> [EXERCISE DIRECTIONS]
The listing below should be copied in full, word for word.

==============================

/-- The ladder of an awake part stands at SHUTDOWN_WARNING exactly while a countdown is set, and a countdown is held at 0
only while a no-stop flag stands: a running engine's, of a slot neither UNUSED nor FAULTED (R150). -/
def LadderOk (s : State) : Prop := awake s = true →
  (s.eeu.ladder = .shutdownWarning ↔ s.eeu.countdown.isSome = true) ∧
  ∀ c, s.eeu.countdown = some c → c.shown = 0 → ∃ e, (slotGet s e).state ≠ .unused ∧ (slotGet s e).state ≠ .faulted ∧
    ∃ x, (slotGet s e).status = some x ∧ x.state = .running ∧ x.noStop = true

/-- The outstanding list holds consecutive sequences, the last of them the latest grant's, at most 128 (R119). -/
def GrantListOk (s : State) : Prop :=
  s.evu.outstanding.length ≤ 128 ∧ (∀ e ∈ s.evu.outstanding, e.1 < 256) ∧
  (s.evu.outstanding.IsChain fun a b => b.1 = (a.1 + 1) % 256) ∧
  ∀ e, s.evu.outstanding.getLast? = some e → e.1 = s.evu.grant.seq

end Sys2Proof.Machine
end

==============================

> [SOLUTION TO THIS PROBLEM]
/-- The ladder of an awake part stands at SHUTDOWN_WARNING exactly while a countdown is set, and a countdown is held at 0
only while a no-stop flag stands: a running engine's, of a slot neither UNUSED nor FAULTED (R150). -/
def LadderOk (s : State) : Prop := awake s = true →
  (s.eeu.ladder = .shutdownWarning ↔ s.eeu.countdown.isSome = true) ∧
  ∀ c, s.eeu.countdown = some c → c.shown = 0 → ∃ e, (slotGet s e).state ≠ .unused ∧ (slotGet s e).state ≠ .faulted ∧
    ∃ x, (slotGet s e).status = some x ∧ x.state = .running ∧ x.noStop = true

/-- The outstanding list holds consecutive sequences, the last of them the latest grant's, at most 128 (R119). -/
def GrantListOk (s : State) : Prop :=
  s.evu.outstanding.length ≤ 128 ∧ (∀ e ∈ s.evu.outstanding, e.1 < 256) ∧
  (s.evu.outstanding.IsChain fun a b => b.1 = (a.1 + 1) % 256) ∧
  ∀ e, s.evu.outstanding.getLast? = some e → e.1 = s.evu.grant.seq

end Sys2Proof.Machine
end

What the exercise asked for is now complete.